[Work instruction] Look through the listing for the word "inductive". Copy each line that has it.

[Data to process]
-- ==== Sys2Proof/Machine/State.lean ====
section
/-! DEFINITION. The state of the block: every register, table, queue, counter, mode and pin the manual gives it, as plain
data, with the queue of commands that wait. -/

namespace Sys2Proof.Machine

/-- No command ends in a fault: every refusal of the manual is an answer to its issuer and a next state (R98). The type has
no constructor, and nobody raises it; that is safe, since a claim that a command faults can then never be proved. -/
inductive Fault where
  deriving DecidableEq, Repr

/-- Why a command has no next state. -/
inductive Refusal where
  /-- Raised by the dispatch alone, for a command that has no meaning yet; safe, since nothing about its effect can be
  proved. -/
  | notModelled (mnemonic : String)
  deriving DecidableEq, Repr

/-- What a byte of on-package memory that nothing has written reads as (log 2). -/
abbrev Memory.blank : Nat → Byte := fun _ => 0

/-- On-package memory: (address, byte) pairs in canonical form. -/
abbrev Memory := List Host.Cell

/-- The canonical form of memory: addresses strictly rising, no entry equal to what an unlisted address reads as. -/
abbrev Memory.wf (m : Memory) : Bool := Sparse.wf Memory.blank m

/-- The state of the LFN-880. -/
structure State where
  /-- Device time in units of 2^-32 ns (R36, R37). -/
  time     : BitVec 96 := 0
  /-- Every set-up register, by its set-up offset plus 2^24 times its bank (R636). -/
  regs     : Sparse Word := []
  /-- On-package memory and its poisoned 64 B beats (R97, R105). -/
  mem      : Memory := []
  poison   : Sparse Bool := []
  /-- The bytes of host memory and of other devices' memory as reads over the bridge and the links last returned them. -/
  far      : Sparse Byte := []
  /-- The model's own count of free values used; no statement rests on it (log 3). -/
  free     : Nat := 0
  /-- The answer to the latest access and the messages sent to the outside, oldest first. -/
  resp     : Resp := .none
  out      : List Emit := []
  sys      : Sys := {}
  audit    : Audit := {}
  /-- The high halves latched by reads of TIME_NOW_LO, by origin (R57). -/
  timeLatch : Sparse Nat := []
  tacks    : Sparse Tack := []
  tackTick : TackTick := {}
  fsync    : Sparse FsyncPin := []
  alw      : Alw := {}
  memst    : MemStack := {}
  bridge   : Bridge := {}
  safe     : Safe := {}
  knots    : Sparse Nat := []
  rings    : Sparse Ring := []
  jobs     : List Job := []
  cores    : Sparse Core := []
  hot      : Sparse HotEntry := []
  tiles    : List SharedTile := []
  sched    : Sched := {}
  /-- The pending region set of each stream channel: commit instant and record (R354). -/
  regions  : Sparse (List (Nat × List Byte)) := []
  /-- Stream channels and the encoder (R331 to R362, R655). -/
  chans    : Sparse Chan := []
  encoder  : Encoder := {}
  fusion   : Fusion := {}
  display  : Display := {}
  seals    : List SealTask := []
  checkers : Checkers := {}
  darn     : Darn := {}
  watch    : Watch := {}
  trust    : Trust := {}
  insts    : Insts := {}
  journal  : Journal := {}
  cwy      : Cwy := {}
  nets     : Nets := {}
  /-- The EPOCH of each key slot, by origin identifier (R502). -/
  epochs   : Sparse Nat := []
  /-- The commands that wait, first in, first out. -/
  pending  : List Instr := []
  deriving DecidableEq, Repr

/-- The block at device reset: held in reset, every register at its reset value, no memory listed, nothing pending
(R43, R277, R642, R671). -/
def State.reset : State := {}

end Sys2Proof.Machine
end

[Written answer]
inductive Fault where
inductive Refusal where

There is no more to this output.